↓↓↓

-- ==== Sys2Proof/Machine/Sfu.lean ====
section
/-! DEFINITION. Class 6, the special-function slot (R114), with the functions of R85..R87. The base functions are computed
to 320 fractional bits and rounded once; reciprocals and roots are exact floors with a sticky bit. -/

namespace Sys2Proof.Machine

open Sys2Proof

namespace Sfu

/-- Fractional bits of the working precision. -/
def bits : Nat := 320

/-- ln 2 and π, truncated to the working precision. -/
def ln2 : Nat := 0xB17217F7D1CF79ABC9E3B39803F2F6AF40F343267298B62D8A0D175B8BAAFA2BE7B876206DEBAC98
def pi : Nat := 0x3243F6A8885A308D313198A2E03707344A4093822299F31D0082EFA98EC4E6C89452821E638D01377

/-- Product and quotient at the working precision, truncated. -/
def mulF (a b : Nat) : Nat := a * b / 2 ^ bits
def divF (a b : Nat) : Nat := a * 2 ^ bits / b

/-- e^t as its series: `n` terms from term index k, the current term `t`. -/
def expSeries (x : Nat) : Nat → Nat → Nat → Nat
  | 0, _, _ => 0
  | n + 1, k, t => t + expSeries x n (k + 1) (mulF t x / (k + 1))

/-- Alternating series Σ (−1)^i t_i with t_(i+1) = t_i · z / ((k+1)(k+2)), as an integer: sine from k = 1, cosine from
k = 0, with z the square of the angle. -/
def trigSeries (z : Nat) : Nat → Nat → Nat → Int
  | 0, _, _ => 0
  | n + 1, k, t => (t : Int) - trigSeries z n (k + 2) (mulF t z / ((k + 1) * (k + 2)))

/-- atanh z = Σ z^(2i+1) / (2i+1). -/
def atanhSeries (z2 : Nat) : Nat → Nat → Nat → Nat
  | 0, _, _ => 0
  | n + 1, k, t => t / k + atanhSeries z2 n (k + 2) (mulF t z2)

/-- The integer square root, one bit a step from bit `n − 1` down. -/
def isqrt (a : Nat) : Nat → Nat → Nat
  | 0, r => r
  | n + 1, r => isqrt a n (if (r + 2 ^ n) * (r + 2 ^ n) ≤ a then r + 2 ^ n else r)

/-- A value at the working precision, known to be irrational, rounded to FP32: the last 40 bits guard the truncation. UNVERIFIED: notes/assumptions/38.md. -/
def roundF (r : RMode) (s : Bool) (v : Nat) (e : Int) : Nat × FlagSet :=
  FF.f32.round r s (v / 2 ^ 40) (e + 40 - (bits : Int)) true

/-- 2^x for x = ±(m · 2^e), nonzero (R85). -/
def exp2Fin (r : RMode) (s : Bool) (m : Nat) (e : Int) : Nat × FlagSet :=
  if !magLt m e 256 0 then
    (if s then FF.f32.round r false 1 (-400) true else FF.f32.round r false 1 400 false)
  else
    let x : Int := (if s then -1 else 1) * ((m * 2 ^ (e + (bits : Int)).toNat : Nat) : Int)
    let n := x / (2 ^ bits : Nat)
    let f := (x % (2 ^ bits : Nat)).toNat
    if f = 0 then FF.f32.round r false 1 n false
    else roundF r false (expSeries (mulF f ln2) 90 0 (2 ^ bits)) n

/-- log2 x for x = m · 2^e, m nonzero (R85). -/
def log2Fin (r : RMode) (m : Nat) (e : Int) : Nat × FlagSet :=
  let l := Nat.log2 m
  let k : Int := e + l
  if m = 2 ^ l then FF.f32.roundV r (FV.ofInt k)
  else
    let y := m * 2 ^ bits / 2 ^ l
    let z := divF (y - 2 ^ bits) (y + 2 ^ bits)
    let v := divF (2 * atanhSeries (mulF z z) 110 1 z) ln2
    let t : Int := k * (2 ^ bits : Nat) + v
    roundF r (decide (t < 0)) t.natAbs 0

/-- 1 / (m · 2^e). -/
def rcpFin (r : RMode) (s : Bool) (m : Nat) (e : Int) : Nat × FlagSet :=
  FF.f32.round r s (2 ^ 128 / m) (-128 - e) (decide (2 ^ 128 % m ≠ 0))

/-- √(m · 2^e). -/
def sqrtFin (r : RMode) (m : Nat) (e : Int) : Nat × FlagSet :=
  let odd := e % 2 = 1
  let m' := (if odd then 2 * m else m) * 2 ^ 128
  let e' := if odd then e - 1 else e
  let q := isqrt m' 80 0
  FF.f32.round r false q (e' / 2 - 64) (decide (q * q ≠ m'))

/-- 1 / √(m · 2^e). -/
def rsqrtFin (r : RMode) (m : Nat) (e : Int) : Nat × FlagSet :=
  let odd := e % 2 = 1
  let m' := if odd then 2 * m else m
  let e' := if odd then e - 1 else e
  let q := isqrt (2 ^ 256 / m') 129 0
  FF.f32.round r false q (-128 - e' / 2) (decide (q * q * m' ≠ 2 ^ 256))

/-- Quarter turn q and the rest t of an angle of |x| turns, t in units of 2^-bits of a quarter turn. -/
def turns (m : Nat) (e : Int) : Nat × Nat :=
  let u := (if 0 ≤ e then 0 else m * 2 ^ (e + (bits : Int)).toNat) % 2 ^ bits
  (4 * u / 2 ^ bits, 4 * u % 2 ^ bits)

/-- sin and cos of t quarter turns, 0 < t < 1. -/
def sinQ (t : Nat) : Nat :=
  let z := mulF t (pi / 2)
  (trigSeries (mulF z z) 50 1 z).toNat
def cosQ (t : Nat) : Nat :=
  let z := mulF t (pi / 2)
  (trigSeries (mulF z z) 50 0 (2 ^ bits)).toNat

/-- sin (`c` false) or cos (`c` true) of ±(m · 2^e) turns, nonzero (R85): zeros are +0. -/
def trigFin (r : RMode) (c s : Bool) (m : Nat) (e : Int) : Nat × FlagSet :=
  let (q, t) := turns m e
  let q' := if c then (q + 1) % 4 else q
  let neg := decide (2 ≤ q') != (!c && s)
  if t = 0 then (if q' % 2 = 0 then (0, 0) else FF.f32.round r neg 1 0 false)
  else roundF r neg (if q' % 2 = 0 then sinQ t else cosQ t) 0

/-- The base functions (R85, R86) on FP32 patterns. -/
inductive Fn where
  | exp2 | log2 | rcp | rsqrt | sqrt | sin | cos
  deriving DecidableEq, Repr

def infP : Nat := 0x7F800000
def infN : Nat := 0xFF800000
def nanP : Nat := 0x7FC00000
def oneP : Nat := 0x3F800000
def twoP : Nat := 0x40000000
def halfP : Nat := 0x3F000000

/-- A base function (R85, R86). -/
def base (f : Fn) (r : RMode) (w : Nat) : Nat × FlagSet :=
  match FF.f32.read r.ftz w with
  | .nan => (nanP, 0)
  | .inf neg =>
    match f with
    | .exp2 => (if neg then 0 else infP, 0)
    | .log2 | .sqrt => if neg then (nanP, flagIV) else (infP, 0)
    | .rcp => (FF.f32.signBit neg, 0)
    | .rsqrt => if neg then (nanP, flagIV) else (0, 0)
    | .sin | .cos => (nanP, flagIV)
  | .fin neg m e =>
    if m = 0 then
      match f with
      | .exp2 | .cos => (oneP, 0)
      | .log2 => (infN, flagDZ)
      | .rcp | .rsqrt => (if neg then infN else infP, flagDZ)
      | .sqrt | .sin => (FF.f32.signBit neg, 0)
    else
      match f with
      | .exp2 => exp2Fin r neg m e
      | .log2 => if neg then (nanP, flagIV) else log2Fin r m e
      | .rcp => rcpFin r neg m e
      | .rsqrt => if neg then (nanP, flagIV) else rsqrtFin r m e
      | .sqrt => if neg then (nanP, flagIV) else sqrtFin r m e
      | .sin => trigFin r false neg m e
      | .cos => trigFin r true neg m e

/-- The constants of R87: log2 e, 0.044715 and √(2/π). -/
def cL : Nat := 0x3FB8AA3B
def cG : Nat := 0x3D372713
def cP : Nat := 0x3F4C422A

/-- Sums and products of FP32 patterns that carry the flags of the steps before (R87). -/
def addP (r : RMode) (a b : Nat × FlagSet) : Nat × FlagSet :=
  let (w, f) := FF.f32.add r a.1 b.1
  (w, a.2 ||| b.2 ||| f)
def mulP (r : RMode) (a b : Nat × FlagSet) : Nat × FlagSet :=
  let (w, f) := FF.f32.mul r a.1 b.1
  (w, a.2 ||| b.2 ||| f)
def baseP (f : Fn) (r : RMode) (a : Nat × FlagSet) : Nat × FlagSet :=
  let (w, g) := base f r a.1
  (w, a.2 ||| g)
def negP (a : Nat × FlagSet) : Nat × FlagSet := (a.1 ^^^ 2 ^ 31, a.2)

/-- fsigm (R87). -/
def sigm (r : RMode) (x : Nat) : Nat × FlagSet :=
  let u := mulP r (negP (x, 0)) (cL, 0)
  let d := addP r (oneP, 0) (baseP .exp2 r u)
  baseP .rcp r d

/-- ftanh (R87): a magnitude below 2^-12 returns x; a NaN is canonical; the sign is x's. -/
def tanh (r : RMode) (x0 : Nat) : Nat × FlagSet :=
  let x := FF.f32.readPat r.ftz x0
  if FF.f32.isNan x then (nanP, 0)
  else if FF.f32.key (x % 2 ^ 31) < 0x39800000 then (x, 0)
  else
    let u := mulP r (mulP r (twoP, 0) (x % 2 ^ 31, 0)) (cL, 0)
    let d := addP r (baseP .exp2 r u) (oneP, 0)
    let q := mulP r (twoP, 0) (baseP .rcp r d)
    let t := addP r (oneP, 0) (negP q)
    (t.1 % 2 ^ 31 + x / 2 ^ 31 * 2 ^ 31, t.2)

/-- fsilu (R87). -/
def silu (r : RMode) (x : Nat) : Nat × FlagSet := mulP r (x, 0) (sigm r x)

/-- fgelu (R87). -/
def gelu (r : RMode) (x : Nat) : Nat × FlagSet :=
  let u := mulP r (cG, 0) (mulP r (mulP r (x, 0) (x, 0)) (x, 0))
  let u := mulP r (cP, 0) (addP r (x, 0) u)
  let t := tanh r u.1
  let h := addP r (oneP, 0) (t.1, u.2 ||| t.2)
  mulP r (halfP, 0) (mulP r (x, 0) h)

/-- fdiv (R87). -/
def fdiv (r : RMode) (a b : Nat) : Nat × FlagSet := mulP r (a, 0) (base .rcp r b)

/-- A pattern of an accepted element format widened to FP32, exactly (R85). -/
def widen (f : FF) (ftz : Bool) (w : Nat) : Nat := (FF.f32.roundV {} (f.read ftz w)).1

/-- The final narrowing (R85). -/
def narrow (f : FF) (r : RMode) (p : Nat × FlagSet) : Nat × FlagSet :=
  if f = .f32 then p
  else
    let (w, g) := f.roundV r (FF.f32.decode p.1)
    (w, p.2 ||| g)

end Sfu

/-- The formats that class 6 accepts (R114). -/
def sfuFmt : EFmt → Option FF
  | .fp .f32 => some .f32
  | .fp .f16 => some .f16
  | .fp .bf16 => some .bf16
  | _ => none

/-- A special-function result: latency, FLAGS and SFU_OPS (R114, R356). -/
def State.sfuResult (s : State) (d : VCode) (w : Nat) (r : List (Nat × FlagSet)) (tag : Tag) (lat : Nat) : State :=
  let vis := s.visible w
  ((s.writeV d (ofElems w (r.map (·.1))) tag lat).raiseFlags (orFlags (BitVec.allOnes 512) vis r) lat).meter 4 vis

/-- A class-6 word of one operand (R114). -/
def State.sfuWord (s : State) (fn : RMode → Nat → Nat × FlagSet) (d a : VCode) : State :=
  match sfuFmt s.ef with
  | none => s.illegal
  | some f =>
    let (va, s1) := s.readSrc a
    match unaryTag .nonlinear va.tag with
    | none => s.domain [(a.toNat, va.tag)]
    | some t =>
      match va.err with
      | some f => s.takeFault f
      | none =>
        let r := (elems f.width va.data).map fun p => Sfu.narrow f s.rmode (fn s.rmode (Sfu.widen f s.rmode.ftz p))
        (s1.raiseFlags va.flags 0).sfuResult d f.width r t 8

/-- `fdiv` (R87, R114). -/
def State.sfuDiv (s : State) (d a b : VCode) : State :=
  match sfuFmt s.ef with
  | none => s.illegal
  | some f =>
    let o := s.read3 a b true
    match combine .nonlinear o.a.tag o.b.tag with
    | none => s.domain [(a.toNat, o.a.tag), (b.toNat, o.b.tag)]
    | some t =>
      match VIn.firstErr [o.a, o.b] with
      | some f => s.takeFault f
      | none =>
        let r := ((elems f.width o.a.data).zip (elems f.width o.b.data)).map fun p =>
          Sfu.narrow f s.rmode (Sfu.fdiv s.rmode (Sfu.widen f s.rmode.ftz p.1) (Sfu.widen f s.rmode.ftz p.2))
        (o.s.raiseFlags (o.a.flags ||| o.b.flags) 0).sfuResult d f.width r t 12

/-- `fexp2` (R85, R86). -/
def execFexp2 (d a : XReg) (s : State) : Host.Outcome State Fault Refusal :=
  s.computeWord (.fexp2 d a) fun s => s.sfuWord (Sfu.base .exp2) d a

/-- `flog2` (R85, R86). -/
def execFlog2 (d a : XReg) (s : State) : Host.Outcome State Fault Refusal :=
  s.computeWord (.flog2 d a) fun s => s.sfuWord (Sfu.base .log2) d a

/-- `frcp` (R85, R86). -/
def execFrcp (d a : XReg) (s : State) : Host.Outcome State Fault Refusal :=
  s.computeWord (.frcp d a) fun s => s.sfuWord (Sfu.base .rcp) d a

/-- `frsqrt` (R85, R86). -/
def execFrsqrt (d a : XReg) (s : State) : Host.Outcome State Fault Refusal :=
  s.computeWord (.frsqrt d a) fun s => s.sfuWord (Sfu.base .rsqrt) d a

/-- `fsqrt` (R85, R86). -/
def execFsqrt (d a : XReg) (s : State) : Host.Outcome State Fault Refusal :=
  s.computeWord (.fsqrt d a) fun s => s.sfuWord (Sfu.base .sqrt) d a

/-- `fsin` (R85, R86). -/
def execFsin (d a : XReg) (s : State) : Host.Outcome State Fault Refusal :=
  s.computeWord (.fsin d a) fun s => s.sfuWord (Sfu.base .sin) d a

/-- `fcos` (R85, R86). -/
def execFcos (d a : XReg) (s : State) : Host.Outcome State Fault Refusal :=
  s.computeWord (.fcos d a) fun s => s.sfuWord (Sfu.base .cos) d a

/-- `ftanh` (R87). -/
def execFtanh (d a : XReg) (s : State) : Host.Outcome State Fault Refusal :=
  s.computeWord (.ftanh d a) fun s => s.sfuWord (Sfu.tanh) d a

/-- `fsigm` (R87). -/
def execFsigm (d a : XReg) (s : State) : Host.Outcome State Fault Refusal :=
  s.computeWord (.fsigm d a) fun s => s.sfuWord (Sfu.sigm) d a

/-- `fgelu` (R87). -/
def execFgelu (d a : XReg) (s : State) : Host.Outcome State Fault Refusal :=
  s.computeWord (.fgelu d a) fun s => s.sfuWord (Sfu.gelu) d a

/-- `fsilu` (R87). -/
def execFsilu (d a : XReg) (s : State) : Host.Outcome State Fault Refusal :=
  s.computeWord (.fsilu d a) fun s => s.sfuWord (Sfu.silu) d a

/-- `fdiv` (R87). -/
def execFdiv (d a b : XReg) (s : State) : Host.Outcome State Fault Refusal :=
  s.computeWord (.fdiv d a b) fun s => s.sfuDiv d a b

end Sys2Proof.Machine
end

↑↑↑

Please restate the records word for word. Go from the first line to the line with "to the working precision. -/" and include both.

-- ==== Sys2Proof/Machine/Sfu.lean ====
section
/-! DEFINITION. Class 6, the special-function slot (R114), with the functions of R85..R87. The base functions are computed
to 320 fractional bits and rounded once; reciprocals and roots are exact floors with a sticky bit. -/

namespace Sys2Proof.Machine

open Sys2Proof

namespace Sfu

/-- Fractional bits of the working precision. -/
def bits : Nat := 320

/-- ln 2 and π, truncated to the working precision. -/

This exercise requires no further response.